As the switch construct has been made steadily more expressive (first to support switch expressions, and later to support patterns in switch), it has become important to provide compile-time checking for whether a particular switch is exhaustive for its selector type. All switch expressions, and any switch statement that uses a pattern label, must be exhaustive, or a compilation error will occur. For example, given:

enum Color { RED, YELLOW, GREEN }

int numLetters = switch (color) {  // Error - not exhaustive
    case RED -> 3;
    case GREEN -> 5;
}

we would like to get a compile-time error that tells us that this switch is not exhaustive, because the anticipated input YELLOW is not covered. Which raises the question: what does “exhaustive” mean?

A switch with a match-all label (a default label, or a case null, default label, or a case label with a type pattern that matches every value of the selector expression) is clearly exhaustive; for every possible value of the selector, one of the labels will definitely be selected - the match-all label! It is tempting to try to define exhaustiveness for a switch without a match-all label as meaning “if a match-all label were added, it would never be selected” As it turns out, this definition is too strong, and even if we were to adopt this definition, we probably wouldn’t enjoy programming in the resulting language.

Switching over enums

Many of the tensions in defining exhaustiveness are visible even in the simple case of exhaustive switch expressions over enum types. If we complete our switch over colors by handling all the enum constants, is it exhaustive?

int numLetters = switch (color) { // Exhaustive!
    case RED -> 3;
    case GREEN -> 5;
    case YELLOW -> 6;
}

We would surely like for this switch to be exhaustive — for multiple reasons. It would definitely be cumbersome to have to write a match-all clause which probably just throws an exception, since we have already handled all the cases:

int numLetters = switch (color) {
    case RED -> 3;
    case GREEN -> 5;
    case YELLOW -> 6;
    default -> throw new ArghThisIsIrritatingException(color.toString());
}

Manually writing a default clause in this situation is not only irritating but actually pernicious, since the compiler can do a better job of checking exhaustiveness without one. (The same is true of any other match-all clause such as case null, default, or an unconditional type pattern.) If we omit the default clause, then we will discover at compile time if we have forgotten a case label, rather than finding out at run time — and maybe not even then.

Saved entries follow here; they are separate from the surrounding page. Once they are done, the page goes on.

-- ==== Sys2Proof/Certificates/Slice0/Obligations.lean ====
section
/-! DEFINITION. The statements for the provers, from the numbered rules of spec/. A statement with several subjects is the
conjunction of its parts, each named Claim.<what it says>. -/
open Sys2Proof Sys2Proof.Machine

/-! ### The block and its queue -/

/-- A step runs the command at the front of the queue on the state with the rest of the queue. -/
def Obligations.StepRunsFrontCommand : Prop :=
  ∀ (s : State) (c : Instr) (rest : List Instr), s.pending = c :: rest → step s = exec c { s with pending := rest }

/-- On an empty queue 10 ns pass (the model's choice: log entry 19); nothing but counters of time and of cycles changes, and
tallies of firings (R579, R601, R603). A cluster without a firing and without a WAITING entry counts nothing; a port counts 16
cycles of its running island for each VC of which it holds a packet without a credit (R607, log entry 45). Without power
nothing changes. -/
def Obligations.EmptyQueueTicks : Prop :=
  ∀ s : State, s.pending = [] → (s.pwr.off = true → step s = .next s) ∧ (s.pwr.off = false →
    ∃ t, step s = .next t ∧
      t = { s with pwr := t.pwr, perf := t.perf, nonce := s.nonce + 1, cls := t.cls, rgs := t.rgs, fab := { s.fab with ports := t.fab.ports } } ∧
      t.pwr = { s.pwr with islands := t.pwr.islands } ∧
      (∀ i : Fin 100, t.pwr.islands[i] = { s.pwr.islands[i] with
        ticks := if s.pwr.islands[i].powered then s.pwr.islands[i].ticks + 1 else s.pwr.islands[i].ticks }) ∧
      (∀ c : Cl, t.cl c = { s.cl c with stl := (t.cl c).stl, firings := (t.cl c).firings } ∧
        (t.cl c).firings.map (fun f => { f with tally := [] }) = (s.cl c).firings.map (fun f => { f with tally := [] }) ∧
        ((s.cl c).firings = [] → (∀ i : Fin 128, (s.cl c).table[i].state ≠ .waiting) → t.cl c = s.cl c)) ∧
      (∀ r : Rg, t.rg r = { s.rg r with stl := (t.rg r).stl }) ∧
      ∀ p : FPort, t.link p = { s.link p with stl := (t.link p).stl } ∧
        ∀ v : Fin 4, (t.link p).stl[v] = if (s.link p).live = true ∧ s.pwr.islands[84 + p.val].running = true ∧
          (∃ w ∈ s.fab.waiting, w.output = p ∧ w.packet.vc = v.val ∧
            (s.link p).credit (bufClass v.val (s.fab.dlOut w.input p w.packet)) = false) then (s.link p).stl[v] + 16 else (s.link p).stl[v])

/-- Every command answers a next state, and none changes the queue of the commands that wait. -/
def Obligations.CommandsLeaveQueue : Prop :=
  ∀ (c : Instr) (s : State), Answers c s fun t => t.pending = s.pending

/-- Memory is in its canonical form after reset. -/
def Obligations.InvariantAtReset : Prop := State.reset.Inv

/-- Every step keeps memory in its canonical form. -/
def Obligations.InvariantKept : Prop := ∀ s t : State, s.Inv → step s = .next t → t.Inv
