-- ==== Sys2Proof/Laws/PerInstr.lean ====
section
/-! SUPPORT. What holds of every command as syntax, one lemma for each constructor. -/
namespace Sys2Proof.Laws.Operands
open Sys2Proof Sys2Proof.Machine

/-- A host's command is of a class of the command set (R513), and it is well-formed exactly if LENGTH can count the words
after its header (R507). -/
def Statement (i : Instr) : Prop := ∀ (key : Nat) (c : HostCmd), hostKey i = some (key, c) →
  key / 256 ∈ [1, 2, 3, 4, 5, 6, 7, 8, 0xE, 0xF] ∧ (i.wf = true ↔ c.words.length < 65536)

theorem of_none {i : Instr} (h : hostKey i = none) : Statement i := fun key c e => by simp [h] at e

theorem of_key {i : Instr} {key : Nat} {c : HostCmd} (h : hostKey i = some (key, c)) (k : key / 256 ∈ [1, 2, 3, 4, 5, 6, 7, 8, 0xE, 0xF])
    (w : i.wf = c.wf) : Statement i := fun key' c' e => by
  rw [h] at e
  cases e
  exact ⟨k, by simp [w, HostCmd.wf]⟩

More importantly, what happens if someone later adds another constant to the Color enum? If we have an explicit match-all clause then we will only discover the new constant value if it shows up at run time. But if we code the switch to cover all the constants known at compile time and omit the match-all clause, then we will find out about this change the next time we recompile the class containing the switch — and can then choose how to handle it. A match-all clause risks sweeping exhaustiveness errors under the rug.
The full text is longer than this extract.